Would you please copy the part of the material below that opens with the line containing "0, 0x6000, 2" and closes with the line containing "agenda := [.core 0 none]"? Copy it exactly, and only it.
Start of Data extract
-- ==== Sys2Proof/Tests/Slice0.lean ====
section
/-! SUPPORT. Tests of the model's author: words written out from the spec's encodings, an ill-formed term for each check of
`Instr.wf`, and states that meet the hypotheses of the statements. Expected values come from the spec's words. -/

namespace Sys2Proof.Tests

open Sys2Proof Sys2Proof.Machine Sys2Proof.Claims

set_option Elab.async false

/-! ### Helpers -/

/-- A result that is an answer and passes a test. -/
def okP {ε α : Type} (p : α → Bool) : Except ε α → Bool
  | .ok a => p a
  | .error _ => false

def errP {ε α : Type} (p : ε → Bool) : Except ε α → Bool
  | .ok _ => false
  | .error e => p e

def someP {α : Type} (p : α → Bool) : Option α → Bool
  | some a => p a
  | none => false

/-- An outcome that is a next state and passes a test. -/
def nextP (p : State → Bool) : Res → Bool
  | .next t => p t
  | _ => false

theorem okAnd {ε α : Type} {r : Except ε α} (p : α → Bool) (h : okP p r = true) : ∃ a, r = .ok a ∧ p a = true := by
  cases r with
  | ok a => exact ⟨a, rfl, h⟩
  | error e => exact absurd h Bool.false_ne_true

theorem errAnd {ε α : Type} {r : Except ε α} (p : ε → Bool) (h : errP p r = true) : ∃ e, r = .error e ∧ p e = true := by
  cases r with
  | ok a => exact absurd h Bool.false_ne_true
  | error e => exact ⟨e, rfl, h⟩

theorem someAnd {α : Type} {r : Option α} (p : α → Bool) (h : someP p r = true) : ∃ a, r = some a ∧ p a = true := by
  cases r with
  | some a => exact ⟨a, rfl, h⟩
  | none => exact absurd h Bool.false_ne_true

theorem nextAnd {r : Res} (p : State → Bool) (h : nextP p r = true) : ∃ a, r = .next a ∧ p a = true := by
  cases r with
  | next a => exact ⟨a, rfl, h⟩
  | fault e => exact absurd h Bool.false_ne_true
  | refused e => exact absurd h Bool.false_ne_true

/-- The gang of the strand in front. -/
def g0 : GangId := ⟨1, 0, 0⟩

/-- A code object with a data binding, and a handler's entry point 0x100 bytes into its text. -/
def obj0 : Obj :=
  ⟨[], 0x10000, 4096, 0x20000, 4096, 32, 0, 0,
    [⟨none, 0x1FF#16, 0x20000#64, 4096#64⟩, ⟨some 0, 4#16, 0x10000#64, 4096#64⟩], [0x10000]⟩

/-- A context whose first GiB of addresses is one page of HBM with every right, its table entries cached. -/
def ctx0 : Ctx :=
  { fetchCtx with
    host := 7
    poolBase := 0x40000000
    poolLen := 0x100000
    objs := [obj0]
    tlb := [⟨0, 0, 0x2000, 0x4004, 0⟩, ⟨1, 0, 0x4000, 0x6004, 0⟩, ⟨2, 0, 0x6000, 2 ^ 59 + 2 ^ 57 + 2 ^ 56 + 0x38, 0⟩] }

def node0 : Node :=
  ⟨⟨0, 1, 1, false, 0, 256, 0#64, 0#64, 0#64, [(1, 1, 0)], []⟩, .running, 1, false, [0], 0, none, 0, false⟩

def launch0 : Launch := ⟨1, 1, 0, 1, 0, 0, 0x30000, 0, 0x77#64, 1, 0, false, false, false, [node0]⟩

def queue0 : Queue := ⟨1, 1, 7, true, 0x38000, 0, 0, 7, 0, none, false, 0, [], []⟩

/-- Bound 1 lies over data, bound 2 over local scratch, bound 3 over the cluster's scratchpad, each with every right. -/
def strand0 : Strand :=
  { fetchStrand with
    gang := g0
    b := ((fetchStrand.b.set 1 ⟨0x20000#64, 0x20000#64, 0x1000#64, 0x1FF#16⟩).set 2
      ⟨0xF000000000000000#64, 0xF000000000000000#64, 0x1000#64, 0x1FF#16⟩).set 3
      ⟨0xF100000000000000#64, 0xF100000000000000#64, 0x1000#64, 0x1FF#16⟩
    areas := ⟨0x40000000, 0x40010000, 0x40020000, 0x40030000⟩
    spillRs := 0x40020000
    spillMs := 0x40030000 }

/-- A small module with that strand in front, its node running. -/
def base : State :=
  { State.reset with
    boot := .up
    me := strand0
    ctxs := [ctx0]
    queues := [queue0]
    launches := [launch0]
    nextLaunch := 2
    nextSid := 2
    hosts := [(7, true)]
    clusters := [(0, { Cluster.reset with allocs := [⟨0, 0x1000, 0, g0⟩] })]
    agenda := [.core 0 none]
    decTable := 1#32 }

/-- The module with the strand changed. -/
def withMe (f : Strand → Strand) : State := base.setMe (f base.me)

/-- The module with a fault handler. -/
def baseH : State := { base with ctxs := [{ ctx0 with handler := some 0x10100 }] }

def withMeH (f : Strand → Strand) : State := baseH.setMe (f baseH.me)

/-- Strand 0 with a value in x1 and one in x2. -/
def xs (a b : Word) (st : Strand) : Strand := (st.setX 1 a).setX 2 b

/-! ### Words of the spec's encodings -/

theorem test_decode_add : decodeWords [0x00400C1080000000] = .ok (.add 3 1 2) := by rfl
theorem test_decode_lid : decodeWords [0x80C0140000000000, 0xC123456789ABCDEF] = .ok (.lid 5 0x0123456789ABCDEF) := by
  rfl
theorem test_decode_bstrip : decodeWords [0x0149106FFFFFFFFB] = .ok (.bstrip 4 6 (-5)) := by rfl
theorem test_decode_ld : decodeWords [0x0180164B654C0000] = .ok (.ld ⟨5, 9, 11, 3, .acq, .cl, .i64, 0⟩) := by
  rfl
theorem test_decode_eret : decodeWords [0x0004000000000000] = .ok .eret := by rfl
theorem test_decode_wldix : decodeWalker 0x56058000 = some (.wldix 6 0 5 2 0) := by rfl
theorem test_decode_wbr : decodeWalker 0x8000FFF8 = some (.wbr (-8)) := by rfl
theorem test_decode_pair_refused : decodeWords [0x4E110C0010108008] = .error (.encoding 11 4) := by rfl
theorem test_decode_vfma : decodeWords [0x024E0400C1000000] = .ok (.vfma 1 0 3 1 ⟨.f32, .rne, false, 0, false⟩) := by rfl
theorem test_decode_vld : decodeWords [0x02C0004640000000] = .ok (.vld ⟨0, 1, 6, 2, .plain, .st, .f32, 0⟩) := by rfl
theorem test_decode_pcmp : decodeWords [0x0380040040000002] = .ok (.pcmp 1 .lt 0 1 0 .f32 0 false) := by rfl
theorem test_decode_amul : decodeWords [0x03C20C1080100000] = .ok (.amul 3 1 2 0 ⟨.f16, .rne, false, 0, false⟩ false false) := by
  rfl
theorem test_decode_mopa :
    decodeWords [0x0401040040080000] = .ok (.mopa 1 0 1 ⟨.bf16, .rne, false, false, false, false, none⟩) := by rfl
theorem test_decode_mldw : decodeWords [0x0403005000080080] = .ok (.mldw 5 0x80 .bf16 false) := by rfl
theorem test_decode_bwait : decodeWords [0x0487014580000000] = .ok (.bwait 20 22) := by rfl
theorem test_decode_cpgo : decodeWords [0x0440005500000000] = .ok (.cpgo 0 5 20) := by rfl
theorem test_decode_vamo :
    decodeWords [0x03000C4085890092] = .ok (.vamo 3 4 2 5 1 ⟨.i32, .rne, false, 0, 2, .rel, .cl⟩) := by rfl
theorem test_decode_trbatch : decodeWords [0x0582143187000000] = .ok (.trbatch 5 3 6 7) := by rfl
theorem test_decode_trinit : decodeWords [0x0580141000000000] = .ok (.trinit 5 1) := by rfl
theorem test_decode_trback : decodeWords [0x05840013D1000001] = .ok (.trback 1 15 17 1) := by rfl
theorem test_decode_immediate : decodeWords [0x00800C1FFFFFFFFF] = .ok (.addi 3 1 (-1)) := by rfl
theorem test_decode_move : decodeWords [0x010B0C1000000000] = .ok (.fmvxf 3 1 .f32) := by rfl
theorem test_decode_bound : decodeWords [0x01C40C1000000003] = .ok (.bperm 3 1 3) := by rfl
theorem test_decode_config : decodeWords [0x0200000000000002] = .ok (.cfgreg .c32 0 0) := by rfl
theorem test_decode_convert : decodeWords [0x0280040000100000] = .ok (.vcvt 1 0 .f32 ⟨.f16, .rne, false, 0, false⟩) := by rfl
theorem test_decode_mask : decodeWords [0x03400420C0000000] = .ok (.mand 1 2 3) := by rfl
theorem test_decode_pad : decodeWords [0x04C3042000000002] = .ok (.spalloc 1 2 2) := by rfl
theorem test_decode_fabric : decodeWords [0x0505142000500000] = .ok (.rput 5 2 .n8) := by rfl
theorem test_decode_run : decodeWords [0x05400420C4000000] = .ok (.wkrun 1 2 3 4) := by rfl
theorem test_decode_cache : decodeWords [0x05C0003085000000] = .ok (.kvacc 3 2 5 .f32 .rne 0) := by rfl
theorem test_decode_graph : decodeWords [0x06010420C0000000] = .ok (.gdone 1 2 3) := by rfl
theorem test_decode_pair : decodeWords [0x4831800812838002] = .ok (.pairAddi 6 6 16 (.shli 8 7 2)) := by rfl
theorem test_decode_walker : decodeWalker 0x90670009 = some (.wbeq 6 7 9) ∧
    decodeWalker 0xA021FFF2 = some (.wblt 2 1 (-14)) := by exact ⟨rfl, rfl⟩

/-! ### Ill-formed terms, one for each check -/

def ill (is : List Instr) : Bool := is.all (fun i => !i.wf)

theorem test_wf_scalar_float : ill [.fadd 0 0 0 ⟨.i32, .rne, false⟩, .fsub 0 0 0 ⟨.i8, .rne, false⟩,
    .fmul 0 0 0 ⟨.b4, .rne, false⟩, .fdiv 0 0 0 ⟨.n8, .rne, false⟩, .fsqrt 0 0 ⟨.fr16, .rne, false⟩,
    .fma 0 0 0 0 ⟨.i64, .rne, false⟩, .fmin 0 0 0 .i32, .fmax 0 0 0 .i32, .fclass 0 0 .i32, .fcmp 0 .eq 0 0 .i32,
    .fmvxf 0 0 .i32, .fmvfx 0 0 .i32, .fcvt 0 0 .i32 0 ⟨.f32, .rne, false⟩, .fcvt 0 0 .i8 1 ⟨.f32, .rne, false⟩,
    .fcvt 0 0 .f32 2 ⟨.f64, .rne, false⟩] = true := by decide +kernel

theorem test_wf_scalar_memory : ill [.ld ⟨0, 0, 0, 0, .plain, .st, .i4, 0⟩, .st ⟨0, 0, 0, 0, .plain, .st, .b4, 0⟩,
    .fld ⟨0, 0, 0, 0, .plain, .st, .i32, 0⟩, .fst ⟨0, 0, 0, 0, .plain, .st, .i32, 0⟩,
    .lr ⟨0, 0, 0, 0, .plain, .st, .i8, 0⟩, .sc ⟨0, 0, 0, 0, .plain, .st, .i8, 0⟩, .amo 0 0 0 0 .plain .st .i8 0,
    .acvt 0 0 1 false, .atest 0 0 0xF3] = true := by decide +kernel

theorem test_wf_vector_arithmetic : ill [.vadd 0 0 0 ⟨.b4, .rne, false, 0, false⟩, .vsub 0 0 0 ⟨.i32, .rtz, false, 0, false⟩,
    .vmul 0 0 0 ⟨.b8, .rne, false, 0, false⟩, .vdiv 0 0 0 ⟨.i32, .rup, false, 0, false⟩,
    .vmin 0 0 0 ⟨.i32, .rne, true, 0, false⟩, .vmax 0 0 0 ⟨.i32, .rne, true, 0, false⟩,
    .vmulh 0 0 0 ⟨.f32, .rne, false, 0, false⟩, .vrem 0 0 0 ⟨.f32, .rne, false, 0, false⟩,
    .vand 0 0 0 ⟨.f32, .rne, false, 0, false⟩, .vor 0 0 0 ⟨.i32, .rtz, false, 0, false⟩,
    .vxor 0 0 0 ⟨.i32, .rne, true, 0, false⟩, .vshl 0 0 0 ⟨.f32, .rne, false, 0, false⟩,
    .vshr 0 0 0 ⟨.f32, .rne, false, 0, false⟩, .vsra 0 0 0 ⟨.f32, .rne, false, 0, false⟩] = true := by decide +kernel

theorem test_wf_vector_functions : ill [.vfma 0 0 0 0 ⟨.i32, .rne, false, 0, false⟩,
    .vfms 0 0 0 0 ⟨.i32, .rne, false, 0, false⟩, .vfnma 0 0 0 0 ⟨.i32, .rne, false, 0, false⟩,
    .vsqrt 0 0 ⟨.i32, .rne, false, 0, false⟩, .vexp2 0 0 ⟨.i32, .rne, false, 0, false⟩,
    .vlog2 0 0 ⟨.i32, .rne, false, 0, false⟩, .vrsq 0 0 ⟨.i32, .rne, false, 0, false⟩,
    .vabs 0 0 ⟨.f32, .rtz, false, 0, false⟩, .vneg 0 0 ⟨.f32, .rne, true, 0, false⟩] = true := by decide +kernel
End of Data extract
Worked solution |
    tlb := [⟨0, 0, 0x2000, 0x4004, 0⟩, ⟨1, 0, 0x4000, 0x6004, 0⟩, ⟨2, 0, 0x6000, 2 ^ 59 + 2 ^ 57 + 2 ^ 56 + 0x38, 0⟩] }

def node0 : Node :=
  ⟨⟨0, 1, 1, false, 0, 256, 0#64, 0#64, 0#64, [(1, 1, 0)], []⟩, .running, 1, false, [0], 0, none, 0, false⟩

def launch0 : Launch := ⟨1, 1, 0, 1, 0, 0, 0x30000, 0, 0x77#64, 1, 0, false, false, false, [node0]⟩

def queue0 : Queue := ⟨1, 1, 7, true, 0x38000, 0, 0, 7, 0, none, false, 0, [], []⟩

/-- Bound 1 lies over data, bound 2 over local scratch, bound 3 over the cluster's scratchpad, each with every right. -/
def strand0 : Strand :=
  { fetchStrand with
    gang := g0
    b := ((fetchStrand.b.set 1 ⟨0x20000#64, 0x20000#64, 0x1000#64, 0x1FF#16⟩).set 2
      ⟨0xF000000000000000#64, 0xF000000000000000#64, 0x1000#64, 0x1FF#16⟩).set 3
      ⟨0xF100000000000000#64, 0xF100000000000000#64, 0x1000#64, 0x1FF#16⟩
    areas := ⟨0x40000000, 0x40010000, 0x40020000, 0x40030000⟩
    spillRs := 0x40020000
    spillMs := 0x40030000 }

/-- A small module with that strand in front, its node running. -/
def base : State :=
  { State.reset with
    boot := .up
    me := strand0
    ctxs := [ctx0]
    queues := [queue0]
    launches := [launch0]
    nextLaunch := 2
    nextSid := 2
    hosts := [(7, true)]
    clusters := [(0, { Cluster.reset with allocs := [⟨0, 0x1000, 0, g0⟩] })]
    agenda := [.core 0 none]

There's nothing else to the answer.